On an afternoon this summer, Gifford stops his car in front of the two-story building at 8101 Georgia Ave. in Silver Spring that houses Quality Time Early Learning Center. In 1938, Gifford's grandparents, John and Mary Francis Gifford, opened the first Gifford's ice cream parlor on this spot, offering table service, high-butterfat ice cream made from a secret recipe and sundaes topped with homemade chocolate sauce poured from individual metal pitchers. "You'd walk in there and immediately to the left was where they made the candy, big vats of chocolate. It was like Willy Wonka. Behind it and to the right were the tables and chairs," Gifford says. "And behind that was the factory -- I just remember all these big freezers and the freight elevator. You could really get lost in there. It was loads of fun."
Lifelong Silver Spring resident Robert Aubry Davis, host of WETA's "Around Town," lived just down the street from the Gifford's Silver Spring location. He says that his parents used to court there before they were married and that they took him there once every few weeks as a child. Time hasn't dimmed Davis's memories of the shop's glass cases full of delectable homemade candy, or the old-fashioned fountain that dispensed ice-cold water, or, especially, the Swiss chocolate sauce and Swiss chocolate ice cream. "Until you've tasted it, you've never experienced a flavor like it," says Davis, a self-proclaimed ice cream aficionado.
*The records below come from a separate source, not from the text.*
-- ==== Sys2Proof/Certificates/Slice0/Obligations.lean ====
section
/-! DEFINITION. The statements for the provers. Each formalises rules of spec/ or says what the model does with a command; the
words "answers a next state" stand for `exec … = .next t`. -/

open Sys2Proof Sys2Proof.Machine

/-! ## The block -/

/-- A step with a command at the front of the queue is `exec` of it on the state with the queue's rest; and every command completes:
for each of the 336 constructors of `Instr`, whatever its operands and whatever the state, `exec` answers a next state. What that
state is, the statements of each command's family say. -/
def Obligations.StepRunsFrontCommand : Prop :=
  (∀ (c : Instr) (rest : List Instr) (s : State),
    step { s with pending := c :: rest } = exec c { s with pending := rest }) ∧
  ∀ (c : Instr) (s : State), ∃ t, exec c s = .next t

/-- With nothing waiting a microsecond passes (log 1): PTC_BOOT counts while the device measures time and the whole state stays
while it does not; with the trace buffer off, the commands of the delay-list entries that have expired join the queue, and nothing
else does but the entries that fired early and the time-outs of warm keys. -/
def Obligations.EmptyQueuePassesAMicrosecond : Prop :=
  ∀ s : State, s.pending = [] →
    (s.ticking = false → step s = .next s.settle) ∧
    (s.ticking = true → ∃ t, step s = .next t ∧ t.glb.ptcBoot = s.glb.ptcBoot + 1 ∧ t.otp = s.otp ∧ t.pins = s.pins ∧
      (s.trc.enable = false → s.trc.mirQ = [] →
        (∀ l e, l < 8 → e ∈ s.dl l → e.at_ ≤ t.now → (∀ p q, e.cmd ≠ .cappingInterval p q) → e.cmd ∈ t.pending) ∧
        (∀ c ∈ t.pending, c ∈ s.hdl.early ∨
          (∃ l e, l < 8 ∧ e ∈ s.dl l ∧ e.at_ ≤ t.now ∧ (c = e.cmd ∨ ∃ p q, c = .cappingInterval p q)) ∨
          ∃ f k u, c = .warmKeyTimeout f k u)))

/-- After reset: KINDLE's code in GLB_MODE, no ring, no job, no key, no function number enabled, nothing mapped, and the register
values Appendix A gives. -/
def Obligations.ResetLeaves : Prop :=
  State.reset.glb.mode = 0x33 ∧ State.reset.glb.lock = false ∧ State.reset.rings = [] ∧ State.reset.jobs = [] ∧
    State.reset.kst.keys = [] ∧ State.reset.host.numVfs = 0 ∧ State.reset.hdl.wt = 0x08040201 ∧
    State.reset.hdl.wf = 0x03E80001 ∧ State.reset.cap.set = 0x19 ∧ State.reset.spl.cfg = 0x00C80001 ∧
    State.reset.ply.cfg = 3 ∧ (State.reset.frame 2).xsteal = 0x00640100 ∧ (State.reset.creel 3 10).ctl = 0x00640002 ∧
    (State.reset.shuttle 7).starve = 0x00100000 ∧ State.reset.pending = []

/-- GLB_MODE's invariant: the register reports one of the twelve codes of Table 2.1, the one the conditions in force call for. -/
def Obligations.EveryStepReportsItsMode : Prop :=
  ∀ s t : State, step s = .next t → t.Settled ∧ t.glb.mode ∈ modeCodes

/-- The state after reset has the invariant of `EveryStepReportsItsMode`. -/
def Obligations.ResetReportsItsMode : Prop :=
  State.reset.Settled ∧ State.reset.glb.mode ∈ modeCodes

/-- R34: of several conditions the first of the list gives the code; PREV takes the code reported before a change. -/
def Obligations.ModeOrder : Prop :=
  ∀ s : State,
    (s.glb.phase = .vigil → s.modeNow = 0x0F) ∧
    (s.glb.phase ≠ .vigil → s.glb.zeroized = true → s.modeNow = 0xC3) ∧
    (s.glb.phase ≠ .vigil → s.glb.zeroized = false → s.glb.halted = true → s.modeNow = 0xAA) ∧
    (s.glb.phase = .kindle → s.glb.zeroized = false → s.glb.halted = false → s.modeNow = 0x33) ∧
    (s.glb.phase = .gather ∨ s.glb.phase = .running → s.glb.zeroized = false → s.glb.halted = false →
      (s.glb.debug = true → s.modeNow = 0xA5) ∧
      (s.glb.debug = false → s.glb.phase = .gather →
        s.modeNow = if s.glb.unseeded then 0x55 else 0x3C) ∧
      (s.glb.debug = false → s.glb.phase = .running →
        (s.glb.raw = true → s.modeNow = 0x99) ∧
        (s.glb.raw = false → s.glb.update = true → s.modeNow = 0x96) ∧
        (s.glb.raw = false → s.glb.update = false →
          (s.glb.drain ≠ .none → s.modeNow = 0x69) ∧
          (s.glb.drain = .none →
            s.modeNow = if s.glb.unseeded then 0x55 else if s.capped then 0x66 else 0x5A)))) ∧
    (s.modeNow ≠ s.glb.mode → s.settle.glb.mode = s.modeNow ∧ s.settle.glb.prev = s.glb.mode) ∧
    (s.modeNow = s.glb.mode → s.settle = s)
Within two years of opening the Silver Spring store, Gifford's opened a second location in Bethesda, followed by one a decade later in Arlington County and a fourth at Baileys Crossroads in 1956. With each new location, the popularity only grew. "Ask anyone about Gifford's on a Saturday night. Lines were out the door," says Allen Currey, 82, Andrew Gifford's maternal grandfather, a retired Montgomery County science teacher who worked nights and weekends as the chain's general manager. "We had to have a greeter at the door to govern the seats, or else someone would have gotten hurt."
From the factory behind the original Silver Spring store, Currey says, ice cream was shipped to restaurants throughout Washington, and occasionally to the White House. According to the Gifford's legend, President Dwight D. Eisenhower was a fan, as was Jacqueline Kennedy.
When John Gifford died in 1976, his only son, Robert, a Harvard-educated accountant, took over as president. The stores continued to be packed and profitable, Currey remembers, but behind the scenes, things quickly went downhill. "Robert Gifford had some mental problems, and he for some reason intentionally would not pay people," Currey says. "He didn't pay suppliers. He would even give employees bad paychecks."
In 1982, the Bethesda location closed, and in 1984, Gifford's filed for bankruptcy protection, citing roughly $200,000 in debt. One Friday evening that year, Andrew Gifford, who was then 10, recalls his father, Robert, telling him in the parking lot of Jhoon Rhee Karate Super Center in Kensington (now Black Belt Martial Arts Center), where they were both taking taekwondo lessons, that he was going to Charlottesville for the weekend and would return that Sunday. "Those were his last words to me," Gifford says. "He vanished then."